Endometrioid: This type of ovarian cancer accounts for about 20% of common epithelial cancers and is associated with endometriosis in 5% and endometrial carcinoma (cancer of the womb) in 20% of cases. It occurs most often in women between the ages of 50 and 70.
Mucinous: Mucinous cancers account for 6-10% of common epithelial ovarian cancer and most often affect women between 30 to 50 years of age.
Clear Cell Carcinoma: Clear cell carcinomas account for about 5% of common epithelial tumors and most often affect women between age 40 and 80.
Undifferentiated Cancers: The remaining 15% of common epithelial cancers are referred to as undifferentiated tumors because their exact cell of origin cannot be determined under a microscope.
Borderline Ovarian Tumors: These ovarian tumors of low malignant potential are a subgroup of common epithelial tumors that occur in 10-15% of cases. These tumors are between cancerous and non-cancerous in nature. They originate on the surface of the ovary, but do not invade deeper tissues of the ovary. They have a better prognosis (prediction about the possible outcome of a disease) and cure rate than invasive ovarian tumors…”
The successful treatment of ovarian cancer requires the involvement and coordination of several different treatment approaches, including surgery, chemotherapy and, in rare cases, radiation therapy. Nearly all women with ovarian cancer will undergo surgery and chemotherapy. The role of surgery in the initial management of ovarian cancer is to obtain a specimen for determining an accurate diagnosis, provide local treatment of the cancer in the pelvis and abdomen, and obtain other prognostic information to determine the stage of cancer and what additional treatment may be necessary.

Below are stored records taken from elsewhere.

-- ==== Sys2Proof/Laws/Queue.lean ====
section
/-! SUPPORT. The ring and the queue primitives: what each does to the samples held, and that each keeps QueueInv. -/

namespace Sys2Proof.Machine

variable {α : Type}

/-! ### The ring -/

/-- Two positions of a ring less than a capacity apart are different cells. -/
theorem ring_ne {cap a i j : Nat} (hij : i < j) (hj : j < i + cap) : (a + i) % cap ≠ (a + j) % cap := by
  intro h
  have h1 := Nat.div_add_mod (a + i) cap
  have h2 := Nat.div_add_mod (a + j) cap
  have hlt : cap * ((a + j) / cap) = cap * ((a + i) / cap) + (j - i) := by omega
  have hdvd : cap ∣ j - i := by
    refine ⟨(a + j) / cap - (a + i) / cap, ?_⟩
    rw [Nat.mul_sub]; omega
  exact absurd (Nat.le_of_dvd (by omega) hdvd) (by omega)

theorem read_ringWrite_outside (cap : Nat) (m : Memory α) (at_ k : Nat) (vs : List α)
    (h : ∀ j, j < vs.length → (at_ + j) % cap ≠ k) : (ringWrite cap m at_ vs).read k = m.read k := by
  induction vs generalizing m at_ with
  | nil => rfl
  | cons v vs ih =>
    rw [ringWrite, ih]
    · have := h 0 (by simp)
      rw [Memory.read_write]
      simp only [Nat.add_zero] at this
      simp [Ne.symm this]
    · intro j hj
      rw [show at_ + 1 + j = at_ + (j + 1) by omega]
      exact h (j + 1) (by simpa using hj)

theorem read_ringWrite_inside (cap : Nat) (m : Memory α) (at_ j : Nat) (vs : List α) (hcap : vs.length ≤ cap)
    (h : j < vs.length) : (ringWrite cap m at_ vs).read ((at_ + j) % cap) = some vs[j] := by
  induction vs generalizing m at_ j with
  | nil => simp at h
  | cons v vs ih =>
    simp only [List.length_cons] at hcap h
    cases j with
    | zero =>
      rw [ringWrite, read_ringWrite_outside, Memory.read_write]
      · simp
      · intro j hj
        rw [show at_ + 1 + j = at_ + (j + 1) by omega]
        exact (ring_ne (by omega) (by omega)).symm
    | succ j =>
      have := ih (m.write (at_ % cap) v) (at_ + 1) j (by omega) (by omega)
      rw [show at_ + 1 + j = at_ + (j + 1) by omega] at this
      simpa [ringWrite] using this

theorem wf_ringWrite {cap : Nat} {m : Memory α} (h : Memory.wf m) (at_ : Nat) (vs : List α) :
    Memory.wf (ringWrite cap m at_ vs) := by
  induction vs generalizing m at_ with
  | nil => exact h
  | cons v vs ih => exact ih (Memory.wf_write h _ _) _

theorem below_ringWrite {cap : Nat} (hcap : 0 < cap) {m : Memory α} (h : ∀ c ∈ m, c.1 < cap) (at_ : Nat) (vs : List α) :
    ∀ c ∈ ringWrite cap m at_ vs, c.1 < cap := by
  induction vs generalizing m at_ with
  | nil => exact h
  | cons v vs ih =>
    refine ih (Memory.below_writeBlock h ?_) _
    have := Nat.mod_lt at_ hcap
    simpa using this

@[simp] theorem ringRead_length (free : Nat → α) (cap : Nat) (m : Memory α) (at_ r : Nat) :
    (ringRead free cap m at_ r).length = r := by
  simp [ringRead]

theorem ringRead_getElem (free : Nat → α) (cap : Nat) (m : Memory α) (at_ r i : Nat)
    (h : i < (ringRead free cap m at_ r).length) :
    (ringRead free cap m at_ r)[i] = (m.read ((at_ + i) % cap)).getD (free ((at_ + i) % cap)) := by
  simp [ringRead]

/-- Reading a ring in two parts. -/
theorem ringRead_add (free : Nat → α) (cap : Nat) (m : Memory α) (at_ r k : Nat) :
    ringRead free cap m at_ (r + k) = ringRead free cap m at_ r ++ ringRead free cap m ((at_ + r) % cap) k := by
  apply List.ext_getElem (by simp)
  intro i h1 h2
  simp only [ringRead_length] at h1
  by_cases hi : i < r
  · rw [List.getElem_append_left (by simpa using hi)]
    simp [ringRead_getElem]
  · rw [List.getElem_append_right (by simpa using hi)]
    simp only [ringRead_getElem, ringRead_length, Nat.mod_add_mod, show at_ + r + (i - r) = at_ + i by omega]

/-! ### QueueWrite -/

theorem queueWrite_closed (view : QueueView) (cap : Nat) {q : Queue α} (data : List α) (h : q.isOpen = false) :
    queueWrite view cap q data = { status := .closed, accepted := 0, queue := q } := by
  simp [queueWrite, h]

theorem queueWrite_accepted_le (view : QueueView) (cap : Nat) (q : Queue α) (data : List α) :
    (queueWrite view cap q data).accepted ≤ data.length := by
  unfold queueWrite
  split
  · exact Nat.min_le_left ..
  · exact Nat.zero_le _

/-- The status says exactly whether the queue was open and whether all was accepted (40_queue R174). -/
theorem queueWrite_status (view : QueueView) (cap : Nat) (q : Queue α) (data : List α) :
    (queueWrite view cap q data).status =
      if q.isOpen then (if (queueWrite view cap q data).accepted < data.length then .qfull else .ok) else .closed := by
  unfold queueWrite
  split <;> simp_all

@[simp] theorem queueWrite_isOpen (view : QueueView) (cap : Nat) (q : Queue α) (data : List α) :
    (queueWrite view cap q data).queue.isOpen = q.isOpen := by
  unfold queueWrite
  split <;> simp_all

@[simp] theorem queueWrite_rd (view : QueueView) (cap : Nat) (q : Queue α) (data : List α) :
    (queueWrite view cap q data).queue.rd = q.rd := by
  unfold queueWrite
  split <;> rfl

/-- QueueWrite keeps the invariant of the queue. -/
theorem QueueInv.write {view : QueueView} {cap : Nat} {q : Queue α} (h : QueueInv view cap q) (data : List α) :
    QueueInv view cap (queueWrite view cap q data).queue := by
  unfold queueWrite
  split
  · have hcap : 0 < cap := by have := h.rdLt; omega
    have hpv := h.pvLe
    have hav := h.availLe
    have hcv := h.cvLe
    have hk : min data.length q.pv ≤ q.pv := Nat.min_le_right ..
    generalize ha : min data.length q.pv = a at hk
    have hlen : (data.take a).length = a := by simp; omega
    refine
      { availLe := by simp; omega
        rdLt := h.rdLt
        wrEq := ?_
        cvLe := ?_
        pvLe := by simp; omega
        exactCv := fun hv => by simp [hv]
        exactPv := fun hv => by have := h.exactPv hv; simp; omega
        bufWf := wf_ringWrite h.bufWf _ _
        inRange := below_ringWrite hcap h.inRange _ _
        held := ?_ }
    · show (q.wr + a) % cap = (q.rd + (q.avail + a)) % cap
      rw [h.wrEq, Nat.mod_add_mod, Nat.add_assoc]
    · show (if view = .exact then q.avail + a else q.cv) ≤ q.avail + a
      split <;> omega
    · intro i hi
      change i < q.avail + a at hi
      show ((ringWrite cap q.buf q.wr (data.take a)).read ((q.rd + i) % cap)).isSome = true
      by_cases hia : i < q.avail
      · rw [read_ringWrite_outside]
        · exact h.held i hia
        · intro j hj
          rw [hlen] at hj
          rw [h.wrEq, Nat.mod_add_mod, Nat.add_assoc]
          exact (ring_ne (by omega) (by omega)).symm
      · have := read_ringWrite_inside cap q.buf q.wr (i - q.avail) (data.take a) (by omega) (by omega)
        rw [h.wrEq, Nat.mod_add_mod, show q.rd + q.avail + (i - q.avail) = q.rd + i by omega, ← h.wrEq] at this
        simp [this]
  · exact h

/-- QueueWrite appends the accepted prefix to what the queue holds (40_queue R172). -/
theorem QueueInv.items_write {view : QueueView} {cap : Nat} {q : Queue α} (h : QueueInv view cap q) (free : Nat → α)
    (data : List α) :
    (queueWrite view cap q data).queue.items free cap =
      q.items free cap ++ data.take (queueWrite view cap q data).accepted := by
  unfold queueWrite
  split
  · have hpv := h.pvLe
    have hav := h.availLe
    have hk : min data.length q.pv ≤ q.pv := Nat.min_le_right ..
    generalize ha : min data.length q.pv = a at hk
    have hlen : (data.take a).length = a := by simp; omega
    show ringRead free cap (ringWrite cap q.buf q.wr (data.take a)) q.rd (q.avail + a)
      = ringRead free cap q.buf q.rd q.avail ++ data.take a
    apply List.ext_getElem (by simp; omega)
    intro i h1 h2
    rw [ringRead_length] at h1
    rw [ringRead_getElem]
    by_cases hia : i < q.avail
    · rw [List.getElem_append_left (by simpa using hia), ringRead_getElem, read_ringWrite_outside]
      intro j hj
      rw [hlen] at hj
      rw [h.wrEq, Nat.mod_add_mod, Nat.add_assoc]
      exact (ring_ne (by omega) (by omega)).symm
    · rw [List.getElem_append_right (by simpa using hia)]
      have := read_ringWrite_inside cap q.buf q.wr (i - q.avail) (data.take a) (by omega) (by omega)
      rw [h.wrEq, Nat.mod_add_mod, show q.rd + q.avail + (i - q.avail) = q.rd + i by omega, ← h.wrEq] at this
      simp [this]
  · simp

/-! ### QueueRead -/

theorem queueRead_closed (free : Nat → α) (view : QueueView) (cap : Nat) {q : Queue α} (max : Nat)
    (h : q.isOpen = false) : queueRead free view cap q max = { status := .closed, out := [], queue := q } := by
  simp [queueRead, h]

/-- A read never returns more than was asked for (40_queue R184). -/
theorem queueRead_out_length_le (free : Nat → α) (view : QueueView) (cap : Nat) (q : Queue α) (max : Nat) :
    (queueRead free view cap q max).out.length ≤ max := by
  unfold queueRead
  split
  · simp
  · simp

@[simp] theorem queueRead_isOpen (free : Nat → α) (view : QueueView) (cap : Nat) (q : Queue α) (max : Nat) :
    (queueRead free view cap q max).queue.isOpen = q.isOpen := by
  unfold queueRead
  split <;> simp_all

@[simp] theorem queueRead_buf (free : Nat → α) (view : QueueView) (cap : Nat) (q : Queue α) (max : Nat) :
    (queueRead free view cap q max).queue.buf = q.buf := by
  unfold queueRead
  split <;> rfl

/-- QueueRead keeps the invariant of the queue. -/
theorem QueueInv.read {view : QueueView} {cap : Nat} {q : Queue α} (h : QueueInv view cap q) (free : Nat → α)
    (max : Nat) : QueueInv view cap (queueRead free view cap q max).queue := by
  unfold queueRead
  split
  · have hcap : 0 < cap := by have := h.rdLt; omega
    have hpv := h.pvLe
    have hav := h.availLe
    have hcv := h.cvLe
    have hr : min max q.cv ≤ q.cv := Nat.min_le_right ..
    generalize min max q.cv = r at hr
    refine
      { availLe := by simp; omega
        rdLt := Nat.mod_lt _ hcap
        wrEq := ?_
        cvLe := by simp; omega
        pvLe := ?_
        exactCv := fun hv => by have := h.exactCv hv; simp; omega
        exactPv := fun hv => by simp [hv]
        bufWf := h.bufWf
        inRange := h.inRange
        held := ?_ }
    · show q.wr = ((q.rd + r) % cap + (q.avail - r)) % cap
      rw [h.wrEq, Nat.mod_add_mod, show q.rd + r + (q.avail - r) = q.rd + q.avail by omega]
    · show (if view = .exact then cap - (q.avail - r) else q.pv) ≤ cap - (q.avail - r)
      split <;> omega
    · intro i hi
      change i < q.avail - r at hi
      show (q.buf.read (((q.rd + r) % cap + i) % cap)).isSome = true
      rw [Nat.mod_add_mod, Nat.add_assoc]
      exact h.held (r + i) (by omega)
  · exact h

/-- QueueRead returns the oldest samples and leaves the others (40_queue R181). -/
theorem QueueInv.items_read {view : QueueView} {cap : Nat} {q : Queue α} (h : QueueInv view cap q) (free : Nat → α)
    (max : Nat) :
    q.items free cap =
      (queueRead free view cap q max).out ++ (queueRead free view cap q max).queue.items free cap := by
  unfold queueRead
  split
  · have hcv := h.cvLe
    have hr : min max q.cv ≤ q.cv := Nat.min_le_right ..
    show ringRead free cap q.buf q.rd q.avail
      = ringRead free cap q.buf q.rd (min max q.cv)
        ++ ringRead free cap q.buf ((q.rd + min max q.cv) % cap) (q.avail - min max q.cv)
    rw [← ringRead_add, show min max q.cv + (q.avail - min max q.cv) = q.avail by omega]
  · simp

/-! ### The other operations on a queue -/

theorem QueueInv.setOpen {view : QueueView} {cap : Nat} {q : Queue α} (h : QueueInv view cap q) (v : Bool) :
    QueueInv view cap { q with isOpen := v } :=
  ⟨h.availLe, h.rdLt, h.wrEq, h.cvLe, h.pvLe, h.exactCv, h.exactPv, h.bufWf, h.inRange, h.held⟩

theorem QueueInv.created {view : QueueView} {cap : Nat} {q : Queue α} (hcap : 0 < cap) (h : QueueInv view cap q) :
    QueueInv view cap (q.created cap) := by
  refine ⟨?_, hcap, ?_, ?_, ?_, ?_, ?_, h.bufWf, h.inRange, ?_⟩ <;> simp [Queue.created]

theorem QueueInv.destroyed {view : QueueView} {cap : Nat} {m : Memory α} (hcap : 0 < cap) (hwf : Memory.wf m)
    (hm : ∀ c ∈ m, c.1 < cap) : QueueInv view cap (Queue.destroyed cap m) := by
  refine ⟨?_, hcap, ?_, ?_, ?_, ?_, ?_, hwf, hm, ?_⟩ <;> simp [Queue.destroyed]

theorem QueueInv.sync {view : QueueView} {cap : Nat} {q : Queue α} (h : QueueInv view cap q) (cv pv : Nat) :
    QueueInv view cap (q.sync view cap cv pv) := by
  unfold Queue.sync
  split
  · rename_i hc
    obtain ⟨hv, ha⟩ := hc
    simp only [viewsAllowed, Bool.and_eq_true, decide_eq_true_eq] at ha
    refine ⟨h.availLe, h.rdLt, h.wrEq, ha.1.1.1.2, ha.1.2, ?_, ?_, h.bufWf, h.inRange, h.held⟩ <;>
      (intro hx; rw [hv] at hx; cases hx)
  · exact h

end Sys2Proof.Machine
end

Despite surgical removal of the tumor, many patients with ovarian cancer will already have microscopic cancer cells, called micrometastases that have spread away from the ovary to other locations in the abdomen and distant parts of the body. These micrometastases often cannot be detected by currently available tests. Surgery is a local therapy and cannot treat micrometastatic cancer. Therefore, additional systemic treatment using chemotherapy is required to treat micrometastatic cancer. Information obtained during surgery and from other tests determines whether additional treatment with chemotherapy is necessary. Because most patients with ovarian cancer have advanced disease at diagnosis, the majority of patients will receive chemotherapy as part of the overall treatment plan.
Often, patients with ovarian cancer are initially treated with surgery aimed at debulking (decreasing the size of) the tumor. This type of surgery, in which the goal is to remove the greatest volume of cancer cells possible, is also called “cytoreductive” surgery. After completion of the surgery, most patients are placed on a chemotherapy regimen…”
Different diagrams showing the Peritoneal cavity and organs therein.
Peritoneal cancer is a rare cancer that develops in the peritoneum, a thin, delicate sheet that lines the inside wall of the abdomen and covers the uterus and extends over the bladder and rectum. The peritoneum is made of epithelial cells. By producing a lubricating fluid, the peritoneum helps the organs to move smoothly inside the abdomen.
Peritoneal cancer looks and behaves like ovarian cancer, but the ovaries are minimally involved. Women who develop ovarian cancer after having had their ovaries previously removed likely have peritoneal cancer.
The surface of the ovaries also is made from epithelial cells. Therefore, peritoneal cancer and the most common type of ovarian cancer, called epithelial cancer, produce some of the same symptoms and are often treated in the same way. In addition, women who are at an increased risk of developing ovarian cancer, particularly due to the BRCA1 and BRCA2 genetic mutations, also are at increased risk for peritoneum cancer…”
“Peritoneal Cancer Diagnosis
In making a diagnosis of peritoneum cancer, your doctor will begin by asking about any symptoms you may be experiencing, as well as reviewing your medical history and conducting a thorough physical exam. The following tests also may be performed:
- Pelvic Exam — This test involves feeling the uterus, vagina, ovaries, fallopian tubes, bladder and rectum to find any abnormality in their shape or size.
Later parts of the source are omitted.